>>>>
def State.markMs (s : State) (d : Nat) : State :=
  let n := s.now d / msUnits 1
  let r := s.ridge d
  let s1 := s.setRidge d { r with lastMs := n }
  if r.lastMs < n then s1.markLine d 58 else s1

def State.markSec (s : State) (d : Nat) : State :=
  let n := s.now d / unitsPerSec
  let r := s.ridge d
  let s1 := s.setRidge d { r with lastSec := n }
  if r.lastSec < n then s1.markLine d 59 else s1

/-- MILLISECOND_BOUNDARY (R238). -/
def execMillisecondBoundary (d : Nat) (s : State) : Out := onDie d s fun s => s.markMs d
/-- SECOND_BOUNDARY (R238). -/
def execSecondBoundary (d : Nat) (s : State) : Out := onDie d s fun s => s.markSec d

/-- Everything on die `d` that a change applied at `A` reaches, its time having been `old` (R232, R238, R264, R309, R318,
R390, R464). -/
def State.changeSeen (s : State) (d A old : Nat) : State :=
  let s0 := s.linkShift d (Int.ofNat (s.now d) - Int.ofNat old)
  let s1 := ((s0.wf F.RIDGE.LAST_APPLY_TICK d 0 A).raise d B.RIDGE 0 0).evApplied d A
  let s2 := s1.fieldReplace d old
  let s3 := (List.range 24).foldl (fun s i => s.gateReplace (24 * d + i)) s2
  let s4 := if d = 0 then s3.gnssApplied (Int.ofNat (s3.now 0) - Int.ofNat old) else s3
  ((s4.markMs d).markSec d).refreshTg d

/-- Die `d` takes the leader's scale at `A` (R240), and the steps that STEP_SUM counts with it (R234). -/
def State.follow (s : State) (d A : Nat) (a : AlignState) : State :=
  let old := s.now d
  let s1 := ((s.setScale d a.offset a.base a.rate).wf F.RIDGE.RATE_RATE d 0 a.rate).mirror F.RIDGE.JUMP_LIMIT_LIMIT d a.jump
  ((s1.setRidge d { s1.ridge d with steps := a.steps }).setValid d a.valid).changeSeen d A old

/-! ## Announcing (R232, R241) -/

/-- The apply tick of a change that reaches die `d` now (R232). -/
def State.applyTick (s : State) (d : Nat) : Nat := (s.pkgTick d + 256 + 255) / 256 * 256

/-- A change with apply tick `A` is announced to every other die. -/
def State.announce (s : State) (d A : Nat) : State :=
  let a := s.alignOf d
  let tell (s : State) (k : Nat) : State := if k = d ∨ !s.linkUp d k then s else s.post d k (.align A a)
  (List.range (Config.nDies s.part)).foldl tell (s.setFlag F.RIDGE.STATUS_PEND d 0)

/-- PEND follows what waits. -/
def State.refreshPend (s : State) (d : Nat) : State :=
  let r := s.ridge d
  s.putFlag F.RIDGE.STATUS_PEND d 0 (r.rates != [] || r.pendSteps != [] || r.pendStart.isSome)

/-- The outcome of the change announced for `A` is settled: messages still on their way carry it. -/
def settleMsgs (A : Nat) (a : AlignState) (l : List CtlMsg) : List CtlMsg :=
  l.map fun m => match m.body with
    | .align t _ => if t = A then { m with body := .align A a } else m
    | _ => m

/-- The change announced for `A` comes to nothing. -/
def State.withdraw (s : State) (A : Nat) : State :=
  let gone (m : CtlMsg) : Bool := match m.body with
    | .align t _ => t == A
    | _ => false
  let s1 := { s with msgs := s.msgs.filter fun m => !gone m }
  (List.range (Config.nDies s.part)).foldl (fun s k =>
    s.setRidge k { s.ridge k with armed := (s.ridge k).armed.filter (· != A) }) s1

/-! ## Writes (R233, R234) -/

/-- RATE lies within ±1,000 ppm of nominal (R233). -/
def rateInRange (x : Nat) : Bool :=
  let nom : Int := 0x1999999999A
  decide ((Int.ofNat x - nom).natAbs * 1000 ≤ nom.toNat)

/-- Of two RATE writes with one apply tick the one of the higher-numbered engine remains, and of one engine's the later (R29,
R233). The debug port counts as below every engine (DESIGN CHOICE, log entry 90). -/
def rateYields (l : List (Nat × Option Nat × Nat)) (A : Nat) (by_ : Option Nat) : Bool :=
  let rank (e : Option Nat) : Nat := match e with
    | some e => e + 1
    | none => 0
  l.any fun p => p.1 == A && decide (rank by_ < rank p.2.1)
<<<<
Task details:
Each line containing the word "match" needs to be copied from the data above.

Solution for this exercise:
  l.map fun m => match m.body with
  let gone (m : CtlMsg) : Bool := match m.body with
  let rank (e : Option Nat) : Nat := match e with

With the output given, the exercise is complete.